There could be instances when a shareholder does not want to accept the shares. Shareholders do not know the value of shares at some future point in time, when the shares are actually received. Market price might have been higher at the time of accepting the offer. But, when the shares are actually received, the market price might have dipped down. What could be done about this? Suggests Panchali of the UTI Institute of Capital Markets: "Leave the decision to the investor, offer him both options of cash and shares."
Legal hurdles
Consolidation of accounts is another issue that is dampening Indian M&A fervour. Even if the acquired company becomes a 100 per cent subsidiary of the acquiring company, there is no provision allowing consolidation of holding company and subsidiary company accounts. That is why, say, Tata Tea will not be able to consolidate the accounts of Tetley with its own accounts. Says Khanna of Arthur Andersen: "This inability to consolidate accounts has a serious implication for the acquirer. He cannot have a bigger balance sheet despite an acquisition." Such a situation prevents the acquirer from getting a better rating.

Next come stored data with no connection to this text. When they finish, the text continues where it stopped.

/-- What a doorway shows for req_flags bit 1: leaf state, step state and tier. -/
def State.shownOf (s : State) (d : Doorway) : Nat × Nat × Nat :=
  (leafCode s.doors.door[d].leaf, stepCode s.doors.door[d].step, tierCode s.frame.doorTier[d])

/-- Swap the window in (R343): the conditions of Table PB-3 set their bits, and a selected bit asks for an
in-band request (R351). -/
def State.swapWindow (s : State) : State :=
  let high := s.frameState &&& 0xE0
  let shown := Vector.ofFn s.shownOf
  let s1 := s.modPanel fun p => { p with
    reqFlags := p.reqFlags ||| (if shown = p.shown then 0 else 0x02) ||| (if high = p.frameHigh then 0 else 0x10),
    shown := shown, frameHigh := high }
  let w := s1.panelWindow
  s1.modPanel fun p => { p with
    window := w,
    requestDue := p.requestDue || (p.reqFlags &&& BitVec.ofNat 8 (s.param 0x545)) != 0,
    reqHeld := if p.snapshot.isSome then p.reqHeld else p.reqHeld ||| p.reqFlags,
    reqFlags := if p.snapshot.isSome then p.reqFlags else 0 }

/-- The target is powered (R340, R342, R354). -/
def State.panelPower (s : State) : State :=
  (s.modPanel fun p => { p with
    powered := true, pointer := 0, faultCount := 0, taken := 0, inUse := p.pins, snapshot := none, waiting := none,
    stretched := none, requestOn := false, stuckFrom := none }).swapWindow

/-- The target loses its power; both lines are released (R354). -/
def State.panelOff (s : State) : State :=
  s.modPanel fun p => { p with
    powered := false, snapshot := none, waiting := none, stretched := none, requestOn := false, stuckFrom := none }

/-- PANEL_ADDR_POLL (R340): the pins are read again; a difference from the address in use is reported. -/
def execPanelAddrPoll (pins : BitVec 4) (s : State) : Host.Outcome State Fault Refusal :=
  let s1 := s.modPanel fun p => { p with pins := pins }
  .next (if s.panel.powered && pins != s.panel.inUse then
      s1.raise Ev.PB_ADDR_CHANGED [.u8 pins.toNat, .u8 (0x30 + s.panel.inUse.toNat)]
    else s1)

/-! ### The command mailbox (R346 to R348) -/

def PanelCmd.bytes (c : PanelCmd) : List Byte := [c.cmd, c.door, c.arg, c.seq, c.check]
def panelCmdOf (bs : List Byte) : PanelCmd :=
  { cmd := bs.getD 0 0, door := bs.getD 1 0, arg := bs.getD 2 0, seq := bs.getD 3 0, check := bs.getD 4 0 }
def PanelCmd.checks (c : PanelCmd) : Bool := c.check == 0xFF ^^^ c.cmd ^^^ c.door ^^^ c.arg ^^^ c.seq

/-- The accessibility request (Table PB-6). -/
def State.accessReq (s : State) (d : Doorway) : State × Nat :=
  if s.param (pPanelDoor d.val 0) = 0 then (s, 2)
  else
    let l := s.doors.door[d].leaf
    let dead := l == .isolated || l == .emergencyReleased || l == .fault
    let s1 := if dead then s else (s.modDoor d fun x => { x with stepRequest := true }).buttonPressed d
    (s1.raise Ev.PB_ACCESS_REQ [.u16 (s.doorId d.val), .u8 (partyCode (s.ownerOf (.doorway d.val)))], Bool.nat dead)

/-- The obstacle report (R119, Table PB-6). -/
def State.panelObstacle (s : State) (d : Doorway) : State × Nat :=
  if s.op d 0x11 = 0 then (s, 2)
  else if s.closingOrLocking d then (s.obstacle d 6, 0) else (s, 1)

/-- The intercom indicator (R348, Table PB-6). -/
def State.intercomInd (s : State) (d : Doorway) (state : Nat) : State :=
  let old := s.panel.intercom[d]
  let s1 := s.modPanel fun p => { p with
    intercom := updV p.intercom d fun _ => state,
    blinkOn := updV p.blinkOn d fun b => if old = state then b else state == 1,
    blinkAt := updV p.blinkAt d fun t => if old = state then t else s.now }
  if old = state then s1 else s1.raise Ev.PB_INTERCOM [.u16 (s.doorId d.val), .u8 old, .u8 state]

/-- Write a mailbox result (Table PB-1). -/
def State.panelResult (s : State) (c : PanelCmd) (result : Nat) : State :=
  s.modPanel fun p => { p with
    resultSeq := c.seq, resultCmd := c.cmd, result := BitVec.ofNat 8 result, reqFlags := p.reqFlags ||| 0x08 }

/-- Effect and result of a command (Tables PB-4, PB-6). -/
def State.panelEffect (s : State) (c : PanelCmd) : State × Nat :=
  if !c.checks then (s, 3)
  else if s.power.state != .run || s.power.wake.isSome || s.supply.serviceOnly then (s, 5)
  else if c.cmd = 0 || 3 < c.cmd.toNat then (s, 7)
  else match asFin 2 c.door.toNat with
    | none => (s, 6)
    | some d =>
      if !s.enabled d then (s, 6)
      else if (if c.cmd = 3 then 2 else 0) < c.arg.toNat then (s, 7)
      else if c.cmd = 1 then s.accessReq d
      else if c.cmd = 2 then s.panelObstacle d
      else (s.intercomInd d c.arg.toNat, 0)

/-- Is it a repetition of a command taken within the last 1 s (R346)? -/
def State.panelRepeat (s : State) (c : PanelCmd) : Option Byte :=
  match s.panel.last with
  | some (k, t, r) => if k = c ∧ s.since t ≤ sec then some r else none
  | none => none

/-- Collect a command: it acts, or repeats its result, and PB_MAILBOX_CMD follows. -/
def State.collect (s : State) (c : PanelCmd) : State :=
  let out := match s.panelRepeat c with
    | some r => (s, r.toNat)
    | none =>
      let e := s.panelEffect c
      (e.1.modPanel fun p => { p with last := some (c, s.now, BitVec.ofNat 8 e.2) }, e.2)
  (out.1.panelResult c out.2).raise Ev.PB_MAILBOX_CMD [.u8 c.door.toNat, .u8 c.cmd.toNat, .u8 c.arg.toNat, .u8 out.2]

/-- The stretch reaches its limit, or a busy mailbox does not stretch (R349). -/
def State.notTaken (s : State) (c : PanelCmd) : State :=
  ((s.modPanel fun p => { p with stretched := none }).panelResult c 4).raise Ev.PB_STRETCH_LIMIT
    [.u8 c.door.toNat, .u8 c.cmd.toNat]

/-- The target takes a command at the acknowledgement of its check byte. -/
def State.takeCmd (s : State) (c : PanelCmd) : State :=
  s.modPanel fun p => { p with
    waiting := some c, stretched := none, taken := p.taken + 1, box := c.bytes }

/-- Collect the command that waits; a stretched one is taken then (R346, R349). -/
def State.collectTick (s : State) : State :=
  match s.panel.waiting with
  | none => s
  | some c =>
    let s1 := match s.panel.stretched with
      | some (k, t) => if decide (s.param 0x543 * usec ≤ s.since t) then s.notTaken k else s
      | none => s
    let s2 := (s1.modPanel fun p => { p with waiting := none }).collect c
    match s1.panel.stretched with
    | some (k, _) => s2.takeCmd k
    | none => s2

/-- A command of the row's kind: the one that waits where it is that one, or else one with the sequence byte last
written. -/
def State.panelRow (s : State) (cmd door arg : Nat) : State :=
  let same (c : PanelCmd) : Bool := c.cmd.toNat == cmd && c.door.toNat == door && c.arg.toNat == arg
  let made (seq : Byte) : PanelCmd :=
    let a : Byte := BitVec.ofNat 8 cmd
    let b : Byte := BitVec.ofNat 8 door
    let g : Byte := BitVec.ofNat 8 arg
    { cmd := a, door := b, arg := g, seq := seq, check := 0xFF ^^^ a ^^^ b ^^^ g ^^^ seq }
  if !s.panelOn then s
  else match s.panel.waiting with
    | some c => if same c then s.collectTick else (s.modPanel fun p => { p with taken := p.taken + 1 }).collect (made c.seq)
    | none => (s.modPanel fun p => { p with taken := p.taken + 1 }).collect (made (s.panel.resultSeq + 1))

/-- ACCESS_REQ (R347). -/
def execAccessReq (d : Doorway) (s : State) : Host.Outcome State Fault Refusal := .next (s.panelRow 1 d.val 0)
/-- PANEL_OBSTACLE (R347). -/
def execPanelObstacle (d : Doorway) (s : State) : Host.Outcome State Fault Refusal := .next (s.panelRow 2 d.val 0)
/-- INTERCOM_IND (R347). -/
def execIntercomInd (d : Doorway) (state : Nat) (s : State) : Host.Outcome State Fault Refusal :=
  .next (s.panelRow 3 d.val (state % 256))

/-- INTERCOM_BLINK (R348). -/
def State.blink (s : State) (d : Doorway) : State :=
  s.modPanel fun p => { p with
    blinkOn := updV p.blinkOn d fun b => !b, blinkAt := updV p.blinkAt d fun _ => s.now }
def execIntercomBlink (d : Doorway) (s : State) : Host.Outcome State Fault Refusal :=
  .next (if s.panel.intercom[d] = 1 then (s.until (s.panel.blinkAt[d] + 500 * msec)).blink d else s)

/-! ### Transfers (R342, R343, R345, R349) -/

/-- A byte outside the mailbox: refused and counted (R342). -/
def State.refuseByte (s : State) (offset : Byte) : State :=
  s.modPanel fun p => { p with refused := p.refused + 1, refusedLast := offset }

/-- Report refused bytes, at most once per second (R342). -/
def State.refusedTick (s : State) : State :=
  let due := match s.panel.refusedAt with
    | some t => decide (sec ≤ s.since t)
    | none => true
  if s.panel.refused ≠ 0 && due then
    (s.modPanel fun p => { p with refused := 0, refusedAt := some s.now }).raise Ev.PB_WRITE_REFUSED
      [.u16 (min 65535 s.panel.refused), .u8 s.panel.refusedLast.toNat]
  else s

/-- The check byte of a complete command: taken, stretched while an earlier command waits, or not taken. -/
def State.checkByte (s : State) (c : PanelCmd) : State :=
  if s.panel.waiting.isNone then
    let s1 := s.takeCmd c
    -- before RUN no tick pass collects: the command gets result 5 (R354)
    if s.power.wake.isSome then s1.collectTick else s1
  else if s.param 0x543 = 0 then s.notTaken c
  else s.modPanel fun p => { p with stretched := some (c, s.now) }

/-- One data byte of a write transfer at the pointer. -/
def State.writeByte (s : State) (b : Byte) : State :=
  let o := s.panel.pointer.toNat
  if 0xE0 ≤ o ∧ o ≤ 0xE3 then
    s.modPanel fun p => { p with box := putBytes p.box (o - 0xE0) [b], pointer := p.pointer + 1 }
  else if o = 0xE4 then
    s.modPanel fun p => { p with box := putBytes p.box 4 [b], pointer := p.pointer + 1 }
  else s.refuseByte s.panel.pointer

/-- A write transfer: the pointer, then its data; five bytes from 0xE0 are a command. -/
def State.panelWrite (s : State) (bytes : List Byte) : State :=
  match bytes with
  | [] => s
  | ptr :: data =>
    let s1 := s.modPanel fun p => { p with pointer := ptr, requestOn := false }
    if ptr = 0xE0 ∧ 5 ≤ data.length then
      let s2 := s1.each (data.take 4) State.writeByte
      let s3 := (s2.modPanel fun p => { p with pointer := 0xE5 }).checkByte (panelCmdOf data)
      s3.each (data.drop 5) State.writeByte
    else s1.each data State.writeByte

/-- PANEL_WRITE_TRANSFER (R342). -/
def execPanelWriteTransfer (bytes : List Byte) (s : State) : Host.Outcome State Fault Refusal :=
  .next (if s.panelOn then (s.panelWrite bytes).refusedTick else s)

/-- The bytes of a read transfer (R342). -/
def readFrom (window : List Byte) : Nat → Byte → List Byte
  | 0, _ => []
  | n + 1, ptr => window.getD ptr.toNat 0xFF :: readFrom window n (ptr + 1)

/-- Does a transfer of `count` bytes from `ptr` include offset 0x03? -/
def readsFlags (ptr count : Nat) : Bool := decide ((3 + 256 - ptr) % 256 < count)

/-- PANEL_READ_TRANSFER (R343, R345): one whole window; with a STOP the flags it returned are cleared. -/
def execPanelReadTransfer (count : Nat) (stop : Bool) (s : State) : Host.Outcome State Fault Refusal :=
  .next (if s.panelOn then
      let w := s.panel.snapshot.getD s.panel.window
      s.modPanel fun p => { p with
        readOut := readFrom w count p.pointer, pointer := p.pointer + BitVec.ofNat 8 count, requestOn := false,
        snapshot := if stop then none else some w,
        reqHeld := if stop && readsFlags p.pointer.toNat count then p.reqHeld &&& ~~~(w.getD 3 0) else p.reqHeld }
    else s)

/-! ### Stretching, timeouts and stuck lines (R349, R350) -/

/-- STRETCH_LIMIT. -/
def execStretchLimit (cmd : List Byte) (s : State) : Host.Outcome State Fault Refusal :=
  .next (if !s.panelOn || s.panel.waiting.isNone then s
    else match s.panel.stretched with
      | some (k, t) => (s.until (t + s.param 0x543 * usec)).notTaken k
      | none => s.notTaken (panelCmdOf cmd))

/-- PB_BUS_TIMEOUT: the target abandons a transfer. -/
def execPbBusTimeout (s : State) : Host.Outcome State Fault Refusal :=
  .next (if s.panelOn then
      (s.modPanel fun p => { p with snapshot := none, stretched := none }).raise Ev.PB_BUS_TIMEOUT
        [.u8 s.panel.pointer.toNat]
    else s)
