-- ==== Sys2Proof/Machine/Step.lean ====
section
/-!
DEFINITION. One step: the command at the front of the queue. An empty queue leaves the frame as it is
(log 1): every effect of time is a command of its own.
-/

namespace Sys2Proof.Machine

/-- Take the command at the front of the queue and run it with the queue's rest; idle on an empty
queue. -/
def step (s : State) : Host.Outcome State Fault Refusal :=
  match s.pending with
  | [] => .next s
  | c :: rest => exec c { s with pending := rest }

/-- The command a table word spells, put at the front of the queue; the state unchanged where the word
spells none. -/
def State.withFetchWord (s : State) (nbits w : Nat) : State :=
  match decodeTableWord nbits w with
  | some c => { s with pending := c :: s.pending }
  | none => s

end Sys2Proof.Machine
end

Meanwhile, the Foreign Investment Promotion Board (FIPB) is doing its bit to discourage M&A deals. One FIPB rule says that no foreigner can acquire a stake in an Indian company without the approval of the Indian company's board. That means no takeover is possible without the wishes of the target company in India. This is a hurdle for M&A.
But for this FIPB ruling, many Indian companies could have been acquired by foreign companies. Says Gupta of DSP Merrill Lynch: "Had British Steel acquired Essar Steel, the latter's FRN imbroglio would have been long sorted out." And, Essar Steel's capital utilisation would have improved too.
M&A activity in India could be accelerated by amending the definitions of mergers and demergers in the Indian Income Tax Act. Conditions stipulated in the Act are too onerous. If 90 per cent of shareholders of the merging company do not become shareholders of the merged entity and 75 per cent of the assets and liabilities are not transferred to the new entity, the deal cannot be called a merger.
That means the deal is not tax-exempt and the merged entity has to pay capital gains tax at a hefty 22 per cent. Certainly, such taxation provisions push up the cost of a deal.
Financing M&A
Then there is this issue of financing which is hindering the pace of Indian M&A. Indian banks cannot lend against shares, takeover funding is inadequate, asset cover continues to be the focus in bank lending and there is no market for mezzanine debt. This calls for changes in mindset of all the parties concerned (See story on Pg 7).
Attitudinal changes
Accelerating the pace of Indian M&A also calls for drastic attitudinal changes among Indian business families, M&A intermediaries and corporate managers. Indian business families hardly know anything about share valuation. Concepts such as discounted cash flows and shareholder values are alien to them. Says Kai Taraporevala of India Advisory Partners: "Most M&A intermediaries offer their clients mistaken ideas of how much a company is worth." This is the biggest hurdle in closing M&A deals in India.
One noteworthy thing here is that most M&A deals involve large companies. There are many mid-cap companies which are in trouble today and are not saleable. This restricts the number of M&A deals. Such companies should go in for M&A with a little help from the FIs.
The government too needs to change its mindset. A huge part of Indian enterprise still belongs to the government. So, the government should consider strategic sale of its controlling stakes than just listing five or ten per cent of PSUs. Says Kapoor of Rabo India Finance: "The government should divest lock, stock and barrel." Until all these happen, the true potential of Indian M&A is bound to remain untapped.